Эльза вытянула шею, заглядывая в сени, где маячил силуэт Гордея, и понимающе кивнула:
— Курит. Ясно.
Повисла неловкая пауза, наполненная лишь шипением сырых дров в печи. Лариса знала, что просто так Эльза не приходит. У этой женщины был особый дар — приносить новости, от которых становилось тошно.
— Ты, Лариса, по делу или как? — спросила она, опережая неизбежное.
Эльза тяжело вздохнула, пододвинулась ближе, так что половицы жалобно скрипнули.
— По делу. У Марфы-то, у булочницы, слышала? Сегодня третьего родила. Мальчика. Крепкого такого, горластого. И знаешь, кого в кумовья позвали? Мирона, шурина твоего, брата Гордея.
Нож в руках Ларисы замер. Картофелина с глухим стуком упала в воду.
— И что с того?
— А то, — Эльза понизила голос до трагического шёпота, — что Марфа эта на всю булочную трезвонила, будто с тобой, Лариса, нечисто дело. Будто лежит на вас печать чёрная. Порча, говорит, наведена.
— Чушь, — выдохнула Лариса, хотя в груди у неё похолодело.
— Люди-то верят. Ты подумай, милая, девять лет уж минуло. Девять! Все молчали, языки прикусив, а теперь уж в голос считают. Гордей твой — мужик справный, грудь колесом, ручищи — во. Ты — баба в соку, молодая. Отчего ж Бог детей не даёт?

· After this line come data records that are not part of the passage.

-- ==== Sys2Proof/Machine/Port.lean ====
section
/-! DEFINITION. The booth control port (chapter 10): the receiver, outstanding commands, their execution in
order, and the transmit line; and the guards of the storage array's returns. -/

namespace Sys2Proof.Machine

open Sys2Proof

/-! ### The receiver (R189, R190) -/

/-- What the receiver has collected is discarded: LINK_ERROR and the count (R190). -/
def State.discardFrame (s : State) : State :=
  (s.modBcp (fun b =>
    { b with receiver := .hunting, gap := 0, linkErrors := satInc top16 b.linkErrors })).raise srcLinkError

/-- A frame with a good check taken as a command: outstanding, or answered OVERRUN with its own tag, or
discarded with the count (R191, R192). -/
def ControlPort.take (b : ControlPort) (kind : Nat) (tag : Byte) (body : List Byte) : ControlPort :=
  if b.cmds.length < 4 then
    { b with cmds := b.cmds ++ [{ kind := kind, tag := tag, body := body, reply := none }] }
  else
    { b with overruns := satInc top16 b.overruns,
             overrunTags := if b.overrunTags.length < 4 then b.overrunTags ++ [tag] else b.overrunTags }

/-- Whether a length field is possible (R190). -/
def lengthPossible (n : Nat) : Bool := 2 ≤ n && n ≤ 1026

/-- A whole frame judged: length, kind, tag, body and CRC-16 stand in `bytes` (R190). -/
def State.judgeFrame (s : State) (bytes : List Byte) : State :=
  let counted := bytes.take (bytes.length - 2)
  if u16 bytes (bytes.length - 2) = (crc16 counted).toNat then
    s.modBcp (fun b =>
      ({ b with receiver := .hunting, gap := 0 }).take (u8 bytes 2) (bytes.getD 3 0#8) (counted.drop 4))
  else s.discardFrame

/-- A byte joined to those collected after the sync byte (R190). -/
def State.collect (s : State) (bytes : List Byte) : State :=
  if bytes.length < 2 then s.modBcp (fun b => { b with receiver := .collecting bytes, gap := 0 })
  else if !(lengthPossible (u16 bytes 0)) then s.discardFrame
  else if bytes.length < u16 bytes 0 + 4 then
    s.modBcp (fun b => { b with receiver := .collecting bytes, gap := 0 })
  else s.judgeFrame bytes

/-- Whether a frame being collected has waited more than 2 base ticks for its next byte (R190). -/
def ControlPort.overdue (b : ControlPort) : Bool :=
  match b.receiver with
  | .hunting => false
  | .collecting _ => 2 < b.gap

/-- A byte arriving on the control line (R190). A partial frame that is overdue is discarded first. -/
def State.rxByte (s : State) (x : Byte) : State :=
  let s := if s.bcp.overdue then s.discardFrame else s
  match s.bcp.receiver with
  | .hunting =>
    if x = 0xC3#8 then s.modBcp (fun b => { b with receiver := .collecting [], gap := 0 }) else s
  | .collecting bytes => s.collect (bytes ++ [x])

/-! ### Execution in order (R191, R194) -/

/-- The kinds of the command table (section 10.6). -/
def knownKinds : List Nat :=
  [0x10, 0x11, 0x20, 0x21, 0x22, 0x23, 0x30, 0x31, 0x32, 0x33, 0x34, 0x35, 0x40, 0x41, 0x42, 0x43, 0x44,
   0x45, 0x46, 0x47, 0x48, 0x49, 0x4A, 0x4B, 0x4C, 0x4D, 0x4E, 0x50, 0x51, 0x52, 0x53, 0x60, 0x61, 0x70,
   0x71, 0x72, 0x73, 0x74, 0x80, 0x81, 0x82]

/-- The oldest outstanding command not yet executed. -/
def ControlPort.next (b : ControlPort) : Option Outstanding := b.cmds.find? (fun c => c.reply.isNone)

/-- A reply given to the first command that has none. -/
def answerFirst (r : Reply) : List Outstanding → List Outstanding
  | [] => []
  | c :: rest => if c.reply.isNone then { c with reply := some r } :: rest else c :: answerFirst r rest

/-- The reply of the oldest unexecuted command built (R191). -/
def State.reply (s : State) (r : Reply) : State :=
  s.modBcp (fun b => { b with cmds := answerFirst r b.cmds })

/-- An owner's answer as a reply and a state (R191). -/
def Answer.state : Answer → State
  | .done r s => s.reply (.done r)
  | .refused why s => s.reply (.refused why)

/-- BCP's check of the part state before the owner's checks (R194, R195). -/
def portChecks (kind : Nat) (s : State) (k : Answer) : Answer :=
  if s.bcp.part = .startingUp ∧ kind ≠ 0x80 then .refused .busy s else k

/-- A host command of a kind executed: it is the oldest unexecuted one, BCP checks it, its owner answers
its body, the reply is built, and what it set going settles (R191, R194). -/
def runCommand (kind : Nat) (s : State) (owner : List Byte → State → Answer) : Step :=
  live s <|
    match s.bcp.next with
    | none => .refused .noCommandWaiting
    | some c =>
      if c.kind ≠ kind then .refused .otherCommandNext
      else .next (portChecks kind s (owner c.body s)).state.settle

/-- A host command that is executed at an instant (notes/assumptions/1.md). -/
def runCommandAt (kind : Nat) (t : Instant) (s : State) (owner : List Byte → State → Answer) : Step :=
  runCommand kind s (fun body s => owner body (s.takeAt t))

/-! ### The transmit line (R193) -/

/-- Whether a frame is the DONE of SOFT_RESET. -/
def HostFrame.isSoftResetDone : HostFrame → Bool
  | .reply _ (.done .softReset) => true
  | _ => false

/-- A frame begins to leave. -/
def State.sendFrame (s : State) (f : HostFrame) : State :=
  (s.modBcp (fun b => { b with line := some f })).emit (.host f)

/-- A due NOTICE taken at the free line: sent with the next number and the pending set of the moment, or
found empty or with the master off and cancelled (R183). -/
def State.sendNotice (s : State) : State :=
  if s.ntu.master ∧ s.ntu.pending ≠ 0#44 then
    let number := (s.ntu.number + 1) % 256
    ({ s with ntu := { s.ntu with outstanding := false, number := number } }).sendFrame
      (.notice number s.ntu.pending)
  else { s with ntu := { s.ntu with outstanding := false } }

/-- The frame on the line has left; the DONE of SOFT_RESET makes the reset due (R199). -/
def State.lineFreed (s : State) : State :=
  s.modBcp (fun b =>
    { b with line := none, resetDue := b.resetDue || (match b.line with
      | none => false
      | some f => f.isSoftResetDone) })

/-- The next frame chosen from what is ready (R193). No NOTICE begins between the leaving of the DONE of
SOFT_RESET and the reset (R199). -/
def State.nextFrame (s : State) : State :=
  match s.bcp.overrunTags with
  | tag :: rest =>
    (s.modBcp (fun b => { b with overrunTags := rest })).sendFrame (.reply tag (.refused .overrun))
  | [] =>
    match s.bcp.cmds with
    | { tag := tag, reply := some r, .. } :: rest =>
      (s.modBcp (fun b => { b with cmds := rest })).sendFrame (.reply tag r)
    | _ => if s.ntu.outstanding ∧ s.bcp.resetDue = false then s.sendNotice else s

/-! ### Returns of the storage array (R11, R18, R22) -/

/-- The return of an operation in flight: the operation leaves the port and its requester goes on. -/
def withOperation (s : State) (index : Nat) (k : Operation → State → Option State) : Step :=
  arriving s <|
    match s.stc.flight[index]? with
    | none => .refused .notInFlight
    | some o =>
      match k o (s.modStc (fun c => c.returned index o)) with
      | none => .refused .notInFlight
      | some s' => .next s'.settle

/-- Whether the results of returns are discarded: a soft reset's load waits for them (R18). -/
def State.discarding (s : State) : Bool := s.stc.load == .awaitingPort

end Sys2Proof.Machine
end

Лариса отложила нож в сторону, вытерла руки о передник. Посмотрела на Эльзу долгим, тяжёлым взглядом, в котором плескалась невыплаканная боль.
— А ты мне скажи, Эльза. Ты всё знаешь. Отчего?
— Я-то не знаю, — та замахала руками. — Мне Господь пятерых послал, да всех прибрал, один Егорка остался. А тебе — не дал. Может, сходить к бабке Устинье? Она на болоте живёт, говорят, заговоры сильные знает.
— К Устинье уж три раза ходили, — отрезала Лариса. — И к фельдшеру в Руднинск ездили. Все в один голос твердят — здоровы оба. Как молодые бычки. А детей нет. Пустоцвет, значит.
В этот момент в дом шагнул Гордей. Он, видимо, слышал последние слова, потому что лицо его, обветренное и тёмное, пошло пятнами. Он упёрся тяжёлым взглядом в непрошеную гостью.
— Ты чего расселась, Эльза? У себя дома лавок нет?
— Я по-соседски, — засуетилась Эльза, вставая и кутаясь в платок. — Добра желаю. Может, советом помогу.
— Добра желаешь — ступай с Богом. И дверь поплотнее прикрой.
Эльза выскочила за порог, громко хлопнув дверью так, что задребезжали стёкла в буфете. В доме повисла та особенная, звенящая тишина, какая бывает перед большой грозой. Гордей тяжело опустился на лавку напротив жены, подпёр голову руками.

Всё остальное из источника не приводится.